> [WHAT TO WORK ON]:
Write out the data below exactly, from its first line to the line containing "false with dw", that line included.

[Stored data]
# # # #
/-- A row of the command's own, of each kind of home. -/
def movOne (op len : Nat) (src dst : Nat) (rest : List Nat) : MovCmd :=
  { copyOne false with dw := [op + len * 2 ^ 32, src, dst] ++ rest }
def movState (m : MovCmd) : State := { withCell (copyCell m) with hbm := { HbmSys.reset with live := 256 } }
/-- From HBM to another cell's slice, both ends far; two rows of a 2-D fill whose stride is negative; a length of 0. -/
theorem witness_MoverResults_homes :
    (let m := movOne 0 16 0x10000000100 0x1060000100 [0]
     (movState m).live 5 = true ∧ m.op = 0 ∧ m.len = 16 ∧ m.rows = 0 ∧ m.user = false ∧ m.bad = false ∧ m.formatBad = false ∧
       place (movState m).hbmBytes 5 0x10000000100 = .hbm 0x100 ∧ place (movState m).hbmBytes 5 0x1000000010F = .hbm 0x10F ∧
       place (movState m).hbmBytes 5 0x1060000100 = .slice 6 0x100 ∧ place (movState m).hbmBytes 5 0x106000010F = .slice 6 0x10F ∧
       (movState m).hbm.mem.bad = [] ∧ (movState m).hbm.mem.soft = [] ∧ ((movState m).hbm.cache (tileOf 5)).lines = [] ∧
       ((movState m).hbm.cache (tileOf 5)).fills = [] ∧ 0 < (movState m).clk.d.toNat) ∧
    (let m := movOne 3 8 7 0x1020 [2 + (2 ^ 24 - 0x20) * 2 ^ 40]
     m.op = 3 ∧ m.len = 8 ∧ m.formatBad = false ∧ m.rows = 2 ∧ m.dstr = -0x20) ∧
    (let m := movOne 0 0 0x1000 0x1800 [0]
     m.len * 1 = 0 ∧ m.op < 4) := by decide +kernel
theorem witness_MoverResults_quiet : let s := movState (movOne 0 16 0x10000000100 0x1060000100 [0])
    ∀ h, (s.cell h).stores = [] ∧ (s.cell h).ls.bad = [] ∧ (s.cell h).win.bad = [] ∧ (s.cell h).slice.bad = [] ∧ s.cellDown h = false := by
  decide +kernel
theorem witness_MoverResults_fence : ∀ o, (movState (movOne 0 16 0x10000000100 0x1060000100 [0])).hbm.fencedAt o = false := by
  intro o
  unfold HbmSys.fencedAt
  split <;> rfl
/-- A descriptor that cannot be read; a reserved code; a hole as the source; two source rows in two regions; the refuge
for a user command; and an error record that already stands. -/
theorem witness_MoverResults_errors : ({ copyOne false with bad := true } : MovCmd).bad = true ∧ 4 ≤ (movOne 4 16 0x1000 0x1800 [0]).op ∧
    (movOne 0 16 0x40000 0x1800 [0]).src = 0x40000 ∧ place user.hbmBytes 5 0x40000 = .hole ∧ place user.hbmBytes 5 0x3FFFF = .ls 0x3FFFF ∧
    (let m := movOne 2 16 0x3FFF0 0x1800 [2 + 0xC0010 * 2 ^ 16]
     m.op = 2 ∧ m.rows = 2 ∧ m.sstr = 0xC0010 ∧ place user.hbmBytes 5 (0x3FFF0 + 0xC0010) = .win 0) ∧
    ({ movOne 0 16 0x3F000 0x1800 [0] with user := true } : MovCmd).user = true ∧ 0x3F000 < 0x3F000 + 16 ∧
    place user.hbmBytes 5 0x100000 = .win 0 ∧
    ({ copyCell (copyOne false) with mov := { (copyCell (copyOne false)).mov with valid := true } } : Cell).mov.valid = true := by decide +kernel
/-- A command of chain scope whose cell has a PUT without STATUS, and without one. -/
theorem witness_MoverResults_chain : let m : MovCmd := { copyOne true with dw := [16 * 2 ^ 32 + 3 * 2 ^ 4, 0x1000, 0x1800, 0] }
    let op : PageOp := ⟨5, 5, 0x100, true, 1, 9, 2, 0, 0⟩
    m.scope = 3 ∧ m.started = true ∧ m.from' ≤ 100 ∧ (withCell (copyCell m)).putsOut 5 = false ∧
    ({ withCell (copyCell m) with opt := { State.reset.opt with ops := [op] } } : State).putsOut 5 = true := by decide +kernel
# # # #
> [EXERCISE RESPONSE]:
/-- A row of the command's own, of each kind of home. -/
def movOne (op len : Nat) (src dst : Nat) (rest : List Nat) : MovCmd :=
  { copyOne false with dw := [op + len * 2 ^ 32, src, dst] ++ rest }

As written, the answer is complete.